Bentornati a Cappucci Bianchi nella storia, la retrospettiva “atipica” su Assassin’s Creed. È stato un lungo viaggio, dagli esordi in Terrasanta passando per il Rinascimento, arrivando infine alla trilogia nell’America coloniale che ha concluso la settima generazione di console. Con Assassin’s Creed Odyssey ormai sul mercato e anche recensito, in quest’ultima parte ripercorriamo il periodo contemporaneo della saga. Una storia fatta di nuove ambizioni tecnologiche, epoche a noi vicine e, ancora una volta, l’inseguimento di un cambiamento mai del tutto attuato.

Mon chéres Assassins, où est nôtre jour de glorie?

Nonostante le controversie Ubisoft aveva ben compreso che Assassin’s Creed era diventato una delle potenze economiche del mondo videoludico, e in quanto tale non sarebbe potuto cadere nel nulla. Dopo un primo esperimento a fine 2013 con il porting di Black Flag su PS4 e One bisognava ancora una volta ripartire da zero, con un nuovo motore grafico che ricreasse le città non più in scala 1:4 o 1:3 come in precedenza, ma che si avvicinasse il più possibile all’1:1. Di nuovo reso pubblico pochi mesi dopo il predecessore e nuovamente destinato alla pubblicazione nell’arco di un anno, Assassin’s Creed Unity arrivò nei negozi nell’autunno 2014 con il suo carico di tentata innovazione. L’ambientazione stavolta era la Parigi in piena Rivoluzione Francese, dall’assemblea degli Stati Generali del 1789 alla morte di Robespierre del 1794. In questo contesto si sarebbe mosso l’Assassino Arno Dorian, alla ricerca di vendetta e all’inseguimento della Templare Élise, suo amore perduto. Una trama se vogliamo coraggiosa, in quanto portava avanti il concetto del “grigio” già iniziato con Rogue e tentava di impostare un punto di incontro tra due nemici atavici come Templari e Assassini. Il tutto in una Parigi ricreata in una maniera veramente magistrale, piena di folle urlanti e con una ricostruzione dei monumenti così precisa e vera da poter essere direttamente confrontabile con la realtà. Ma malgrado tutti gli sforzi e l’indicibile quantità di lavoro fattavi sopra, Assassin’s Creed Unity si rivela essere un videogioco tanto, troppo grezzo. Una sceneggiatura poco comprensibile, un presente velleitario e il fatto che Élise sia scritta molto meglio del povero Arno sono il minimo in confronto ai grandi problemi tecnici di cui Unity ha costantemente sofferto. Il mondo di gioco era infatti troppo grande e vittima di una quantità infinita di bug, glitch e confusione, tanto da essere rimasta proverbiale negli ultimi anni. Tutto ciò obbligò a continue patch correttive a volte veramente notevoli, culminate col fatto che Ubisoft decise di rendere gratuito il DLC Dead Kings, ambientato qualche tempo dopo il triste epilogo della vicenda principale.
Ma a parte le beghe tecniche, forse il maggior difetto di Unity stava nel suo cercare di accontentare troppe richieste tutte insieme. Ricreazione della città, missioni secondarie, maggior attenzione all’Ordine, nuove meccaniche per combattimento e furtività, modalità cooperativa, folle urlanti erano tutte presenti ma finivano per ostacolarsi a vicenda. Ubisoft inevitabilmente accusò il colpo, e nonostante il gioco (appaiato con Rogue) arrivò comunque alle dieci milioni di copie, il brand doveva prepararsi a una doccia fredda.
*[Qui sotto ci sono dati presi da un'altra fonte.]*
/-- Takes the descriptor at h: clamps it, tests it, and enters it in the ledger, accepted once it is mirrored. -/
def testDescriptor (s : State) (r : Ring) (d : BitVec 512) : State :=
  let tA := stamp s 18
  let c := clampDesc s r.room tA d
  let s := countClamps s r.id (descOp c.d) c.count c.last
  let s := updRing s r.id fun x => { x with h := x.h + 1, staleAt := none }
  let e := freeEntry s
  let en : Entry := { n := e, desc := c.d, ring := r.id, mgmt := !r.fabric, fn := if r.fabric then 0 else r.fn, tA := tA
                      promise := promiseOf s c.d tA, fetched := stamp s (frontEndIsland r.id), clamps := c.count }
  let s := { s with ledger := { s.ledger with
    entries := s.ledger.entries ++ [en]
    lastServed0 := if r.id.toNat % 2 = 0 then r.id else s.ledger.lastServed0
    lastServed1 := if r.id.toNat % 2 = 1 then r.id else s.ledger.lastServed1 } }
  match admitTest s c.d tA with
  | .refuse k t =>
    let s := { s with innk := { s.innk with refused := s.innk.refused + 1 } }
    let s := updRoom s r.room fun x => { x with refused := x.refused + 1 }
    finish s e { status := 0x02, byte5 := BitVec.ofNat 8 k, progress := 0, r16 := BitVec.ofNat 64 t }
  | .take p =>
    let s := match p with
      | some p => bookPlan s e r.room (descClass c.d == 1) p
      | none => s
    -- A COLL_RUN is mirrored once every switch of its context has reserved (R264), an open once what it names has been read
    -- for its test (R4); every entry after those before it (R5).
    let s := updLedger s e fun x => { x with claims := claimsOf s c.d p }
    if descOp c.d = 0x49 || testReads (descOp c.d) || refusedBefore s en then s else mirrorEntry s e

/-- A descriptor read from the slot of h: of another sequence it stops the fetch, and is counted (R205); else it is tested. -/
def takeSlot (s : State) (r : Ring) (d : BitVec 512) : State :=
  if descSeq d != r.h then updRing s r.id fun x => { x with stale := x.stale + 1, staleAt := some s.time.now }
  else testDescriptor s r d

/-- Asks for the line of the slot of h by a volatile LD, unless it is asked for (R194, R465). -/
def askSlot (s : State) (r : Ring) : State :=
  let g := r.dbase + BitVec.ofNat 64 (64 * (r.h.toNat % 2 ^ r.d))
  if awaits s (.fetch r.id) then s else askOwn s (.fetch r.id) (512 + r.id.toNat % 2) (.ld true) g 64 r.room 0 0

/-- What a slot read has brought, if it has: a failed read is the error value (R205). -/
def gotSlot (s : State) (r : Ring) : Option (BitVec 512) :=
  (s.own.got.find? (fun y => y.who == .fetch r.id)).map fun y =>
    if y.status = 0x00 then BitVec.ofNat 512 (leVal y.data) else BitVec.ofNat 512 (2 ^ 512 - 1)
I fratelli “sindacalisti” londinesi

Con Unity Ubisoft perse moltissima credibilità, tanto da portare a scuse pubbliche e a un notevole perdita sui mercati finanziari. Per quanto l’azienda avesse già capito che il suo pubblico non avrebbe dimenticato facilmente la debacle di Unity, un altro capitolo di Assassin’s Creed era già in lavorazione ed era ormai troppo tardi per fermarsi. Ancora una volta venne rivelato tramite una fuga di notizie il nome di Assassin’s Creed Victory, cambiato dopo pochi mesi in Assassin’s Creed Syndacate; ancora una volta sarebbe arrivato l’anno successivo, il 2015. Abbandonato definitivamente il multigiocatore, il contesto è quello della Londra vittoriana del 1868 e la storia è quella dei fratelli Jacob ed Evie Frye. I due decideranno di partire per la capitale inglese in piena depressione industriale per cercare i Frutti dell’Eden, imbattendosi in un grande complotto che coinvolgerà un numero notevole di personalità storiche e non. Missione collaterale sarà quella di liberare Londra dal giogo templare, con Jacob che si improvviserà capo della banda di strada Rooks. Differenziato per i due personaggi complementari (lei furtiva, lui più “picchiatore”) Syndacate dava un senso alla tecnologia sfuggita di mano l’anno precedente, impostando una Londra meno affollata e più organica. Per la prima volta la ricostruzione filologica utilizzò anche fotografie, cosa permessa dal fatto che si tratta dell’Assassin’s Creed più vicino all’età contemporanea mai fatto. Questo genera anche uno strano paradosso: molte personalità storiche che vi compaiono (Dickens, Darwin, Arthur Conan Doyle, Karl Marx, Alexander Graham Bell e altri) hanno un ruolo molto più defilato rispetto al passato. Ciò è dovuto al fatto che, essendo il gioco ambientato a meno di due secoli da oggi, molti discendenti di queste personalità sono ancora rintracciabili e Ubisoft temeva controversie da parte loro qualora avessero ricoperto ruoli negativi.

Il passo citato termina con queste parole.